Global companies with more mature risk management frameworks can outperform their peers.
Put in place robust risk management.
A more diverse international footprint and the need for greater autonomy at the local level emphasize the business case for a robust risk management framework. This should enable innovation and autonomy at a local level but do so within a set of parameters and rules that uphold the company’s values.
A robust risk system will provide early warning of problems on the periphery of the organization, giving managers better information and more time to respond. Companies can also harness risk for business advantage and turned into tangible financial results.
Our research has shown that companies with more mature risk management frameworks can outperform their peers financially.

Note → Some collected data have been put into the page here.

/-- An owner's oldest waiting frame, with its place in the queue. -/
def oldestOf (s : State) (o : Nat) : Option (Frame × Nat) :=
  s.mdl.frames.zipIdx.find? fun f => !f.1.inJob && !f.1.pitch && (s.model f.1.model).owner.toNat == o

/-- Some layer of the model is Rotated. -/
def hasRotated (x : Model) : Bool := x.placement.layers.any (·.place == .rotated)

/-- The largest batch of a model (R258). -/
def batchLimit (x : Model) : Nat := if hasRotated x then imgRotBatch x.image else imgBatch x.image

/-- Frames that fit in a group's job space. -/
def framesFit (s : State) (x : Model) (g : Nat) : Nat :=
  if imgActBytes x.image == 0 then 64 else groupFree s g / imgActBytes x.image

/-- Bank group, bytes and frames of a job of at most `want` frames of a model: the group that takes most frames, the lowest on a
tie; where none takes one, the model's reserve unless a job of it holds that (R258). -/
def spaceFor (s : State) (m want : Nat) : Option (Nat × Nat × Nat) :=
  let x := s.model m
  let best := (List.range 4).foldl (fun b g => if framesFit s x b < framesFit s x g then g else b) 0
  let n := min want (framesFit s x best)
  if want == 0 then none
  else if 1 ≤ n then some (best, n * imgActBytes x.image, n)
  else if s.mdl.jobs.any fun j => j.model == m && j.space == 0 then none
  else x.actGroup.map fun g => (g, 0, 1)

/-- Bank group, job space and number of frames of the batch that a model can start now (R258); a circulated model's frames wait
for a round (R364). -/
def batchFor (s : State) (m : Nat) : Option (Nat × Nat × Nat) :=
  let x := s.model m
  if x.placement.layers.isEmpty || x.placement.mode == 5 then none
  else spaceFor s m (min (batchLimit x) (waitingFrames s m).length)

/-- The owner's slots in use. -/
def slotsOf (s : State) (o : Nat) : Nat := s.mdl.jobs.countP fun j => !j.pitch && (s.model j.model).owner.toNat == o

/-- The owner is eligible (R261). -/
def eligible (s : State) (o : Nat) : Bool :=
  match oldestOf s o with
  | some f => decide (slotsOf s o < (rd s.mdl.shares o).maxSlots.toNat) && (batchFor s f.1.model).isSome
  | none => false

/-- The owner whose job starts next, from the credits as the selection sees them (R261). -/
def pickOwner (s : State) (credit : Nat → Int) : Option Nat :=
  let es := (List.range 4).filter (eligible s)
  let starved := es.filter fun o => decide (slotsOf s o < (rd s.mdl.shares o).minSlots.toNat)
  let age (o : Nat) : Nat := ((oldestOf s o).map (·.2)).getD 0
  if starved.isEmpty then es.foldl (fun b o => match b with
      | some x => if credit x < credit o then some o else some x
      | none => some o) none
  else starved.foldl (fun b o => match b with
      | some x => if age o < age x then some o else some x
      | none => some o) none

Make the transition from investment to profitability
For many globally focused Asian companies, the priority remains investment and growth. This means that profitability is not always top of the priority list. However, as these investments mature, they will need to do more to introduce efficiency and increase productivity. This will require:
- Focus on process
- Consideration of derived economies of scale
- Detailed tax planning
Take steps to make the corporate culture more international
To succeed in global markets, companies need a corporate culture that reflects the diversity of their customer base and operations. Companies can disseminate best practice and create a more international workforce by:
- Recruiting managers with experience of different markets
- Reducing reliance on expatriate workers
- Creating global talent management programs that enable the flow of talent
Choose which functions should be global or local
Autonomy for local managers helps to ensure that products and services are relevant to the local customer base, but not everything needs to be decentralized. Companies need to think about where they can derive economies of scale without compromising local relevance. Functions such as finance and IT are often good candidates for centralization.
It is also possible to create platforms for locally delivered services. For example, a company may create a centralized marketing function that provides capabilities to local markets, but allow the local markets to interpret and apply these capabilities in their own way.